-- ==== Sys2Proof/Laws/State.lean ====
section
/-! SUPPORT. One lemma per field per update of the state, each true by unfolding the update; and the fields of the status outputs. -/

namespace Sys2Proof.Machine

@[simp] theorem State.emit_par (s : State) (e : Event) : (s.emit e).par = s.par := rfl
@[simp] theorem State.emit_rom (s : State) (e : Event) : (s.emit e).rom = s.rom := rfl
@[simp] theorem State.emit_prog (s : State) (e : Event) : (s.emit e).prog = s.prog := rfl
@[simp] theorem State.emit_busyAnswers (s : State) (e : Event) : (s.emit e).busyAnswers = s.busyAnswers := rfl
@[simp] theorem State.emit_busyRest (s : State) (e : Event) : (s.emit e).busyRest = s.busyRest := rfl
@[simp] theorem State.emit_cp (s : State) (e : Event) : (s.emit e).cp = s.cp := rfl
@[simp] theorem State.emit_ndr (s : State) (e : Event) : (s.emit e).ndr = s.ndr := rfl
@[simp] theorem State.emit_cur (s : State) (e : Event) : (s.emit e).cur = s.cur := rfl
@[simp] theorem State.emit_err (s : State) (e : Event) : (s.emit e).err = s.err := rfl
@[simp] theorem State.emit_inited (s : State) (e : Event) : (s.emit e).inited = s.inited := rfl
@[simp] theorem State.emit_resp (s : State) (e : Event) : (s.emit e).resp = s.resp := rfl
@[simp] theorem State.emit_activity (s : State) (e : Event) : (s.emit e).activity = s.activity := rfl
@[simp] theorem State.emit_trace (s : State) (e : Event) : (s.emit e).trace = s.trace ++ [e] := rfl
@[simp] theorem State.emit_dev (s : State) (e : Event) : (s.emit e).dev = s.dev := rfl

@[simp] theorem State.setDummyReadNeeded_par (s : State) : (s.setDummyReadNeeded).par = s.par := rfl
@[simp] theorem State.setDummyReadNeeded_rom (s : State) : (s.setDummyReadNeeded).rom = s.rom := rfl
@[simp] theorem State.setDummyReadNeeded_prog (s : State) : (s.setDummyReadNeeded).prog = s.prog := rfl
@[simp] theorem State.setDummyReadNeeded_busyAnswers (s : State) : (s.setDummyReadNeeded).busyAnswers = s.busyAnswers := rfl
@[simp] theorem State.setDummyReadNeeded_busyRest (s : State) : (s.setDummyReadNeeded).busyRest = s.busyRest := rfl
@[simp] theorem State.setDummyReadNeeded_cp (s : State) : (s.setDummyReadNeeded).cp = s.cp := rfl
@[simp] theorem State.setDummyReadNeeded_ndr (s : State) : (s.setDummyReadNeeded).ndr = true := rfl
@[simp] theorem State.setDummyReadNeeded_cur (s : State) : (s.setDummyReadNeeded).cur = s.cur := rfl
@[simp] theorem State.setDummyReadNeeded_err (s : State) : (s.setDummyReadNeeded).err = s.err := rfl
@[simp] theorem State.setDummyReadNeeded_inited (s : State) : (s.setDummyReadNeeded).inited = s.inited := rfl
@[simp] theorem State.setDummyReadNeeded_resp (s : State) : (s.setDummyReadNeeded).resp = s.resp := rfl
@[simp] theorem State.setDummyReadNeeded_activity (s : State) : (s.setDummyReadNeeded).activity = s.activity := rfl
@[simp] theorem State.setDummyReadNeeded_trace (s : State) : (s.setDummyReadNeeded).trace = s.trace := rfl
@[simp] theorem State.setDummyReadNeeded_dev (s : State) : (s.setDummyReadNeeded).dev = s.dev := rfl
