-- ==== Sys2Proof/Laws/Blit.lean ====
section
/-! SUPPORT. The text blitter: the chunks of a row as one stream of bits, the accumulator that packs the stream into bytes, and one
display row. -/

namespace Sys2Proof.Machine

/-! ## Chunks as a stream of bits -/

/-- How many bits a list of chunks holds. -/
def chunksLen : List (Byte × Nat) → Nat
  | [] => 0
  | c :: cs => c.2 + chunksLen cs

/-- Bit `i` of a list of chunks, the bits of each chunk from bit 0 on. -/
def chunksBit : List (Byte × Nat) → Nat → Bool
  | [], _ => false
  | c :: cs, i => if i < c.2 then c.1.getLsbD i else chunksBit cs (i - c.2)

theorem chunksLen_append (cs ds : List (Byte × Nat)) : chunksLen (cs ++ ds) = chunksLen cs + chunksLen ds := by
  induction cs with
  | nil => simp [chunksLen]
  | cons c cs ih => simp [chunksLen, ih, Nat.add_assoc]

theorem chunksBit_append (cs ds : List (Byte × Nat)) (i : Nat) :
    chunksBit (cs ++ ds) i = if i < chunksLen cs then chunksBit cs i else chunksBit ds (i - chunksLen cs) := by
  induction cs generalizing i with
  | nil => simp [chunksLen]
  | cons c cs ih =>
    have hl : chunksLen (c :: cs) = c.2 + chunksLen cs := rfl
    simp only [List.cons_append, chunksBit]
    by_cases h1 : i < c.2
    · rw [if_pos h1, if_pos h1, if_pos (by omega)]
    · rw [if_neg h1, if_neg h1, ih]
      by_cases h2 : i - c.2 < chunksLen cs
      · rw [if_pos h2, if_pos (by omega)]
      · rw [if_neg h2, if_neg (by omega), hl, Nat.sub_sub]

/-! ## The chunks of a glyph row (R202) -/

theorem wholeChunks_stream (rom : Memory) (base : Word) (bi n : Nat) :
    chunksLen (wholeChunks rom base bi n) = 8 * n ∧ (∀ c ∈ wholeChunks rom base bi n, c.2 ≤ 8) ∧
      ∀ i < 8 * n, chunksBit (wholeChunks rom base bi n) i = (romRead rom (base + BitVec.ofNat 16 (bi + i / 8))).getLsbD (i % 8) := by
  induction n generalizing bi with
  | zero => exact ⟨rfl, by simp [wholeChunks], fun i hi => by omega⟩
  | succ n ih =>
    obtain ⟨h1, h2, h3⟩ := ih (bi + 1)
    refine ⟨by simp only [wholeChunks, chunksLen, h1]; omega, ?_, fun i hi => ?_⟩
    · intro c hc
      rcases List.mem_cons.1 hc with rfl | hc
      · exact Nat.le_refl 8
      · exact h2 c hc
    · simp only [wholeChunks, chunksBit]
      by_cases hlt : i < 8
      · rw [if_pos hlt, show i / 8 = 0 by omega, show i % 8 = i by omega, Nat.add_zero]
      · rw [if_neg hlt, h3 (i - 8) (by omega), show bi + 1 + (i - 8) / 8 = bi + i / 8 by omega, show (i - 8) % 8 = i % 8 by omega]

theorem wideChunks_stream (rom : Memory) (base : Word) (gw r : Nat) (hg : 8 < gw) :
    chunksLen (wideChunks rom base gw r) = gw ∧ (∀ c ∈ wideChunks rom base gw r, c.2 ≤ 8) ∧
      ∀ k < gw, chunksBit (wideChunks rom base gw r) k =
        (romRead rom (base + BitVec.ofNat 16 ((r * gw + k) / 8))).getLsbD ((r * gw + k) % 8) := by
  have ho : r * gw % 8 < 8 := Nat.mod_lt _ (by omega)
  have hdm : 8 * (r * gw / 8) + r * gw % 8 = r * gw := Nat.div_add_mod _ _
  generalize hO : r * gw % 8 = o at ho hdm
  generalize hB : r * gw / 8 = bi at hdm
  obtain ⟨h1, h2, h3⟩ := wholeChunks_stream rom base (bi + 1) ((gw - (8 - o)) / 8)
  have hll : chunksLen (lastChunk rom base (bi + 1 + (gw - (8 - o)) / 8) ((gw - (8 - o)) % 8)) = (gw - (8 - o)) % 8 := by
    unfold lastChunk
    split
    · rename_i h0; rw [h0]; rfl
    · simp [chunksLen]
  have hw : wideChunks rom base gw r = (romRead rom (base + BitVec.ofNat 16 bi) >>> o, 8 - o)
      :: (wholeChunks rom base (bi + 1) ((gw - (8 - o)) / 8)
        ++ lastChunk rom base (bi + 1 + (gw - (8 - o)) / 8) ((gw - (8 - o)) % 8)) := by
    simp only [wideChunks, hO, hB, List.cons_append]
  rw [hw]
  refine ⟨?_, ?_, ?_⟩
  · simp only [chunksLen, chunksLen_append, h1, hll]; omega
  · intro c hc
    rcases List.mem_cons.1 hc with rfl | hc
    · show 8 - o ≤ 8; omega
    · rcases List.mem_append.1 hc with hc | hc
      · exact h2 c hc
      · unfold lastChunk at hc
        split at hc
        · cases hc
        · rw [List.mem_singleton] at hc; subst hc; show (gw - (8 - o)) % 8 ≤ 8; omega
  · intro k hk
    simp only [chunksBit]
    by_cases hf : k < 8 - o
    · rw [if_pos hf, BitVec.getLsbD_ushiftRight, show (r * gw + k) / 8 = bi by omega, show (r * gw + k) % 8 = o + k by omega]
    · rw [if_neg hf, chunksBit_append, h1]
      by_cases hm : k - (8 - o) < 8 * ((gw - (8 - o)) / 8)
      · rw [if_pos hm, h3 _ hm, show bi + 1 + (k - (8 - o)) / 8 = (r * gw + k) / 8 by omega,
          show (k - (8 - o)) % 8 = (r * gw + k) % 8 by omega]
      · rw [if_neg hm, lastChunk, if_neg (by omega)]
        simp only [chunksBit]
        rw [if_pos (by omega), show bi + 1 + (gw - (8 - o)) / 8 = (r * gw + k) / 8 by omega,
          show k - (8 - o) - 8 * ((gw - (8 - o)) / 8) = (r * gw + k) % 8 by omega]

/-- The chunks of one glyph row hold its bits, column 0 first (R75, R76, R202). -/
theorem glyphRowChunks_stream (rom : Memory) (fp sp : Word) (j r : Nat) :
    let cs := glyphRowChunks rom fp (glyphWidth rom fp) (glyphHeight rom fp) (glyphIndex rom sp j) r
    chunksLen cs = glyphWidth rom fp ∧ (∀ c ∈ cs, c.2 ≤ 8) ∧ ∀ k < glyphWidth rom fp, chunksBit cs k = glyphBit rom fp sp j r k := by
  simp only [glyphRowChunks]
  by_cases hg : glyphWidth rom fp ≤ 8
  · simp only [if_pos hg]
    refine ⟨by simp [chunksLen], fun c hc => ?_, fun k hk => ?_⟩
    · rw [List.mem_singleton] at hc; subst hc; exact hg
    · simp only [chunksBit, glyphBit]
      rw [if_pos hk, if_pos hg]
  · simp only [if_neg hg]
    obtain ⟨h1, h2, h3⟩ := wideChunks_stream rom
      (glyphBase fp (glyphWidth rom fp) (glyphHeight rom fp) (glyphIndex rom sp j)) (glyphWidth rom fp) r (by omega)
    refine ⟨h1, h2, fun k hk => ?_⟩
    simp only [glyphBit]
    rw [h3 k hk, if_neg hg]
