/-- Settles O31: HLINE is `HLine` of its operands. -/
theorem hlineCompletes : Obligations.HlineCompletes := by
  unfold Obligations.HlineCompletes
  intro x y len pat s h hfits
  obtain ⟨u, hd⟩ := hLine_drawsBy h x.isLt y.isLt len.isLt.le pat
  have hcompletes := hd.completes (i := .hline x y len pat) h nofun (hline_checks hfits)
  simp only [hLineEventCount_eq_zero_iff] at hcompletes
  exact hcompletes

/-- Settles O32: the events of `HLine` are as many as `hLineEventCount`, which is evaluated in each case. -/
theorem hlineEventCounts : Obligations.HlineEventCounts := by
  unfold Obligations.HlineEventCounts
  intro x y len pat s t h hfits ht
  obtain ⟨u, hd⟩ := hLine_drawsBy h x.isLt y.isLt len.isLt.le pat
  obtain ⟨t', ht', -, -, -, htrace, -⟩ := hd.completes (i := .hline x y len pat) h nofun (hline_checks hfits)
  cases ht'.symm.trans ht
  have hoff : x.toNat % 8 < 8 := Nat.mod_lt _ (by omega)
  simp only [State.eventsSince_of_append htrace, hd.count]
  refine ⟨fun hn => (hLineEventCount_eq_zero_iff _ _).2 hn, fun ⟨ho, hn, hr⟩ => ?_, fun ⟨ho, hn, hr⟩ => ?_, fun ⟨ho, hn, hr⟩ => ?_,
    fun ⟨ho, hn, hr⟩ => ?_, fun ⟨ho, hn, hr⟩ => ?_, fun ⟨ho, hn, hr⟩ => ?_⟩
  · rw [ho, hLineEventCount_aligned hn, if_neg (by omega), if_pos hr, Nat.add_zero]
  · rw [ho, hLineEventCount_aligned hn, if_pos (by omega), if_neg (by omega)]
  · rw [ho, hLineEventCount_aligned (by omega), if_neg (by omega), if_neg hr]
    omega
  · rw [hLineEventCount_one_byte ho hn hr]
  · rw [hLineEventCount_unaligned ho hoff hn, if_pos (by omega), Nat.add_zero]
  · rw [hLineEventCount_unaligned ho hoff hn, if_neg (by omega)]
    omega

/-! ## The vertical line -/

/-- `VLine` from any byte coordinates, for up to 256 pixels. -/
theorem vLine_drawsBy (h : s.ready) {x y len : Nat} (hx : x < 256) (hy : y < 256) (hlen : len ≤ 256) (c : Colour) :
    ∃ t, DrawsBy (vLine x y len c) s (vlineTrace s.par x y len c) (len * 6) (fun q => ∃ k < len, q = pixelIndex x (y + k))
      (fun _ => c.bit) t :=
  (issues_vLine _ _ _ _).drawsBy h (vLine_draws h.noWait h.distinct _ _ _ _ (by omega))

/-- Settles O33: VLINE is `VLine` of its operands. -/
theorem vlineCompletes : Obligations.VlineCompletes := by
  unfold Obligations.VlineCompletes
  intro c x y len s h hfits
  obtain ⟨u, hd⟩ := vLine_drawsBy h x.isLt y.isLt len.isLt.le c
  have hcompletes := hd.completes (i := .vline c x y len) h nofun (strictCheck_passes (vlineFits_iff _ _ _) hfits)
  have hzero : len.toNat * 6 = 0 ↔ len.toNat = 0 := by omega
  simp only [hzero] at hcompletes
  cases c <;> exact hcompletes

/-! ## The generic line -/

theorem verticalLine_apply (x y0 y1 : Nat) (c : Colour) (s : State) :
    verticalLine x y0 y1 c s =
      vLine x (min y0 y1) (max y0 y1 - min y0 y1 + 1) (verticalColour s.par.lineDx0Invert c) s := by
  rw [verticalLine, show y1 - y0 + (y0 - y1) = max y0 y1 - min y0 y1 by omega]

theorem canonicalLine_swap_of_column (x y0 y1 : Nat) (c : Colour) : canonicalLine x y0 x y1 c = canonicalLine x y1 x y0 c := by
  unfold canonicalLine
  by_cases hy : y0 = y1
  · rw [hy]
  · rw [if_neg hy, if_neg (Ne.symm hy), if_pos rfl, if_pos rfl]
    funext s
    rw [verticalLine_apply, verticalLine_apply, min_comm, max_comm]

/-- `lineEvents` does not depend on the order of the end points (R165 (b)). -/
theorem lineEvents_swap (x0 y0 x1 y1 : Nat) (c : Colour) : lineEvents x0 y0 x1 y1 c = lineEvents x1 y1 x0 y0 c := by
  unfold lineEvents
  rcases lt_trichotomy x0 x1 with hlt | rfl | hgt
  · rw [if_neg hlt.not_gt, if_pos hlt]
  · rw [if_neg (lt_irrefl x0), if_neg (lt_irrefl x0), canonicalLine_swap_of_column]
  · rw [if_pos hgt, if_neg hgt.not_gt]

theorem lineFits_swap (x0 y0 x1 y1 : Nat) : lineFits x0 y0 x1 y1 = lineFits x1 y1 x0 y0 := by
  unfold lineFits
  exact Bool.and_comm _ _

/-- Settles O37: the check and the events are the same. -/
theorem lineIsSymmetric : Obligations.LineIsSymmetric := by
  unfold Obligations.LineIsSymmetric
  intro c x0 y0 x1 y1 s
  rw [exec_eq_runCommand, exec_eq_runCommand]
  simp only [commandChecks, commandEvents, lineFits_swap x0.toNat, lineEvents_swap x0.toNat]
  cases c <;> rfl

/-- The horizontal delegation of LINE (R158, R161), from the left end point. -/
theorem lineEvents_row (x0 y x1 : Nat) (c : Colour) :
    lineEvents x0 y x1 y c = hLine (min x0 x1) y (max x0 x1 - min x0 x1 + 1) (solid c) := by
  unfold lineEvents canonicalLine
  split
  · rw [if_pos rfl, min_eq_right (by omega), max_eq_left (by omega)]
  · rw [if_pos rfl, min_eq_left (by omega), max_eq_right (by omega)]

/-- The vertical delegation of LINE (R158, R161). -/
theorem lineEvents_column {y0 y1 : Nat} (x : Nat) (hy : y0 ≠ y1) (c : Colour) : lineEvents x y0 x y1 c = verticalLine x y0 y1 c := by
  rw [lineEvents, if_neg (lt_irrefl x), canonicalLine, if_neg hy, if_pos rfl]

━━━━━━━━━━

◆ Problem description: Each line in which the string "SUPPORT" is found must be copied from the data.

◆ Result:
/-! SUPPORT. One lemma per field per update of the state, each true by unfolding the update; and the fields of the status outputs. -/
/-! SUPPORT. The text blitter: the chunks of a row as one stream of bits, the accumulator that packs the stream into bytes, and one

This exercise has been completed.